This year, did you truly honor the meaning of Independence Day?
No, this isn’t one of those terrible 4th of July guilt trips. Did you have a barbecue? Good. Did you stuff greasy food into your face until you could barely move? No problem. Get so drunk you almost thought hitting on your bikini-clad cousin was a good idea (bonus points if her significant other was there)? Perfect. Did you completely forget about the troops for a blissful, fleeting day? Great, those bastards have already inserted themselves into every major holiday. However you had a blast, you were doing it right. Liberty means being free to have a good time, no matter how you may do that.
I’m talking about the spirit with which you commemorated the occasion. The reason for the festivities. Because whatever flag-waving, America-loving, patriotism-pimping vibe courses through Independence Day, let’s not forget what it’s all truly about: secession.
The United States was founded by seceding from Great Britain, and shooting the soldiers who came to overturn that secession. That’s what we’re meant to celebrate: rejecting the authority of a tyrannical governing body. While America came from secession, that true meaning has long since been lost (especially since the last American secession attempt was crushed by the government). Now the U.S. is just another country, complete with its freedoms and failures, its innocence and its oppression.
Did you remember secession this 4th of July? Amidst the veritable tsunami of flags, bright colors, eagles, fighter jets, and giant French-built green statues, did you think, or better yet, speak, about violently overthrowing the government?

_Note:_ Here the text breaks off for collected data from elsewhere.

-- ==== Sys2Proof/Machine/PedalUnit.lean ====
section
/-! DEFINITION. The Pedal Unit (chapter 3): samples, values, the report window, the sostenuto, pedal
faults, and its commands. -/

namespace Sys2Proof.Machine

def PedalUnit.get (u : PedalUnit) : Pedal → PedalRecord
  | .damper => u.damper
  | .soft => u.soft
  | .sostenuto => u.sostenuto

def PedalUnit.put (u : PedalUnit) (p : Pedal) (r : PedalRecord) : PedalUnit :=
  match p with
  | .damper => { u with damper := r }
  | .soft => { u with soft := r }
  | .sostenuto => { u with sostenuto := r }

/-- The window after a raw value joins it: the latest four (R40). -/
def joinWindow (w : List Nat) (raw : Nat) : List Nat :=
  (if 4 ≤ w.length then w.drop 1 else w) ++ [raw]

/-- The mean of the window, floored (R43). -/
def windowMean (w : List Nat) : Nat := w.sum / w.length

/-- The depth of an averaged raw (R43): 0 for an UNCALIBRATED pedal. -/
def PedalRecord.depthOf (r : PedalRecord) (avg : Nat) : Nat :=
  if r.state = .uncalibrated then 0 else min 1023 ((avg - r.rest) * 1024 / (r.full - r.rest))

/-- The value of a depth between two settings (R44). -/
def pedalValue (low high depth : Nat) : Nat :=
  if depth ≤ low then 0 else if high ≤ depth then 255 else (depth - low) * 255 / (high - low)

/-- Whether a value is reported (R45). -/
def reports (w value last : Nat) : Bool :=
  decide (w ≤ (value - last) + (last - value)) ||
    (decide (value = 0 ∨ value = 255) && decide (value ≠ last))

/-- A raw value in a pedal's window (R50). -/
def PedalRecord.inRange (r : PedalRecord) (raw : Nat) : Bool :=
  decide (r.rest ≤ raw + 256 ∧ raw ≤ r.full + 256)

/-- The outcome of fault supervision of one pedal sample. -/
inductive PedalSupervision where
  | none
  | faulted
  | recovered
  deriving DecidableEq, Repr

/-- Fault supervision of one pedal sample (R50, R51). -/
def supervisePedal (r : PedalRecord) (raw : Nat) : PedalRecord × PedalSupervision :=
  match r.state with
  | .uncalibrated => (r, .none)
  | .active =>
    if r.inRange raw then ({ r with outCount := 0 }, .none)
    else if 32 ≤ r.outCount + 1 then
      ({ r with state := .fault, outCount := 32, inCount := 0 }, .faulted)
    else ({ r with outCount := r.outCount + 1 }, .none)
  | .fault =>
    if r.inRange raw then
      if 64 ≤ r.inCount + 1 then ({ r with state := .active, outCount := 0, inCount := 0 }, .recovered)
      else ({ r with inCount := r.inCount + 1 }, .none)
    else ({ r with inCount := 0 }, .none)

/-- The event kind that carries a value of the DAMPER or SOFT pedal. -/
def valueEvent (p : Pedal) (v : Nat) : EventKind :=
  match p with
  | .soft => .soft v
  | .damper | .sostenuto => .damper v

/-- The judgement of an ACTIVE pedal at a sample (R44, R45, R47). -/
def judgePedal (st : PedalSettings) (p : Pedal) (r : PedalRecord) (depth : Nat) :
    PedalRecord × Option EventKind :=
  match p with
  | .damper | .soft =>
    let v := match p with
      | .soft => pedalValue st.softLow st.softHigh depth
      | _ => pedalValue st.damperLow st.damperHigh depth
    if reports st.w v r.lastEmitted then
      ({ r with value := v, lastEmitted := v }, some (valueEvent p v))
    else ({ r with value := v }, none)
  | .sostenuto =>
    if !r.sost ∧ st.sostOn ≤ depth then ({ r with sost := true }, some .sostOn)
    else if r.sost ∧ depth ≤ st.sostOff then ({ r with sost := false }, some .sostOff)
    else (r, none)

/-- What entering FAULT forces (R50). -/
def forcePedal (p : Pedal) (r : PedalRecord) : PedalRecord × Option EventKind :=
  match p with
  | .damper | .soft =>
    ({ r with value := 0, lastEmitted := 0 },
      if r.lastEmitted ≠ 0 then some (valueEvent p 0) else none)
  | .sostenuto => ({ r with sost := false }, if r.sost then some .sostOff else none)

/-- One sample at a pedal record, whole (R40): the record after it, the event it forms, and the outcome of
fault supervision. -/
def samplePedal (st : PedalSettings) (p : Pedal) (r : PedalRecord) (raw : Nat) :
    PedalRecord × Option EventKind × PedalSupervision :=
  let window := joinWindow r.window raw
  let (r1, sup) := supervisePedal { r with window := window } raw
  let avg := windowMean window
  let depth := r1.depthOf avg
  let (r2, ev) := match sup with
    | .none => if r1.state = PedalState.active then judgePedal st p r1 depth else (r1, none)
    | .faulted => forcePedal p r1
    | .recovered => (r1, none)
  ({ r2 with lastRaw := raw, avg := avg, depth := depth }, ev, sup)

/-- Raise PEDAL_FAULT when supervision moved the pedal into or out of FAULT (R50, R51). -/
def pedalFaultNotice (p : Pedal) (raw : Nat) (sup : PedalSupervision) (s : State) : State :=
  match sup with
  | .none => s
  | .faulted => raise (.pedalFault p false raw) s
  | .recovered => raise (.pedalFault p true raw) s

/-- A pedal sample, taken whole (R40, R52): the record, its event, then PEDAL_FAULT (R50). -/
def takePedalSample (p : Pedal) (raw : Raw) (stamp : W32) (s : State) : State :=
  let s := catchUp stamp s
  let (r, ev, sup) := samplePedal s.pedals.settings p (s.pedals.get p) raw.val
  let s := s.withPedals (s.pedals.put p r)
  let s := match ev with
    | some kind => routeEvent ⟨.live, stamp, kind⟩ s
    | none => s
  pedalFaultNotice p raw.val sup s

/-- The outcome of supervision a pedal sample would have. -/
def pedalSupervision (p : Pedal) (raw : Raw) (s : State) : PedalSupervision :=
  (supervisePedal (s.pedals.get p) raw.val).2

/-- The sample with which a pedal's out-of-range count reaches 32 (R50, notes/assumptions/5.md). -/
def takePedalFaultEntry (p : Pedal) (raw : Raw) (stamp : W32) (s : State) : State :=
  if pedalSupervision p raw s = .faulted then takePedalSample p raw stamp s else s

/-- The sample with which a faulted pedal's in-range count reaches 64 (R51, notes/assumptions/5.md). -/
def takePedalFaultRecovery (p : Pedal) (raw : Raw) (stamp : W32) (s : State) : State :=
  if pedalSupervision p raw s = .recovered then takePedalSample p raw stamp s else s

/-! ### Commands -/

/-- LOAD_PEDAL_CAL (R42). -/
def cmdLoadPedalCal (pedal : Byte) (rest full : W16) (s : State) : State :=
  match pedalOf pedal with
  | none => answer 0x18#8 .badValue s
  | some p =>
    if rest.toNat ≤ 4095 ∧ full.toNat ≤ 4095 ∧ rest.toNat + 128 ≤ full.toNat then
      answer 0x18#8 .ok
        (s.withPedals (s.pedals.put p
          { s.pedals.get p with
            rest := rest.toNat, full := full.toNat, outCount := 0, inCount := 0, state := .active }))
    else answer 0x18#8 .badValue s

/-- SET_PEDAL (R48, R49). -/
def cmdSetPedal (damperLow damperHigh softLow softHigh sostOn sostOff : W16) (w : Byte) (s : State) :
    State :=
  if damperLow.toNat ≤ 1023 ∧ damperHigh.toNat ≤ 1023 ∧ softLow.toNat ≤ 1023 ∧ softHigh.toNat ≤ 1023 ∧
      sostOn.toNat ≤ 1023 ∧ sostOff.toNat ≤ 1023 ∧ damperLow.toNat < damperHigh.toNat ∧
      softLow.toNat < softHigh.toNat ∧ sostOff.toNat < sostOn.toNat ∧ 1 ≤ w.toNat ∧ w.toNat ≤ 32 then
    answer 0x19#8 .ok
      (s.withPedals { s.pedals with
        settings := ⟨damperLow.toNat, damperHigh.toNat, softLow.toNat, softHigh.toNat, sostOn.toNat,
          sostOff.toNat, w.toNat⟩ })
  else answer 0x19#8 .badValue s

/-- The value and last emitted fields of GET_PEDAL: the sostenuto state for SOSTENUTO (R53). -/
def PedalRecord.reported (r : PedalRecord) : Pedal → Byte × Byte
  | .sostenuto => (bit r.sost, bit r.sost)
  | .damper | .soft => (b8 r.value, b8 r.lastEmitted)

/-- GET_PEDAL (R53). -/
def cmdGetPedal (pedal : Byte) (s : State) : State :=
  match pedalOf pedal with
  | none => answer 0x1A#8 .badValue s
  | some p =>
    let r := s.pedals.get p
    answerData 0x1A#8
      (b8 r.state.code :: (b16 r.lastRaw ++ b16 r.avg ++ b16 r.depth ++ b16 r.rest ++ b16 r.full ++
        [(r.reported p).1, (r.reported p).2])) s

end Sys2Proof.Machine
end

I celebrated secession. I commemorated the occasion by joining fellow activists in an outreach operation in Amherst, New Hampshire. We attended an Independence Day parade famous for its political participants, flying a Foundation for New Hampshire Independence banner and handing out pro-independence literature. We personally handed secessionist pamphlets to presidential candidates Lindsey Graham and Jeb Bush. Not because we felt they would ever support our cause, but because we felt they should know that this is still America; and some of us are still willing to honor her founding by dissolving the union and starting over.
Now I understand that not everyone is an activist. We have our peaceful lives, our careers, our familial responsibilities. But that doesn’t mean we must silence our voices. We can still speak publicly. Even sharing our beliefs in private conversation with friends and family keeps the issue going. If we keep alive the true cause of America, that of liberty at any cost, even secession, then that ever-present consideration remains as a backdrop to any political proposal. It puts a hard limit on the loss of our liberty: only as much as the people will tolerate before rising up. Without the concept of secession front and center in the national debate of ideas, that limit is nonexistent.
So party on. Drink up. Eat until you burst. Just keep the cause of secession alive. Without it, next time you might find yourself under federal noise ordinances, liquor restrictions, and sky-high food prices. Without your unspoken threat of resistance against tyranny, your next July 4th might be a lot more somber. And sober.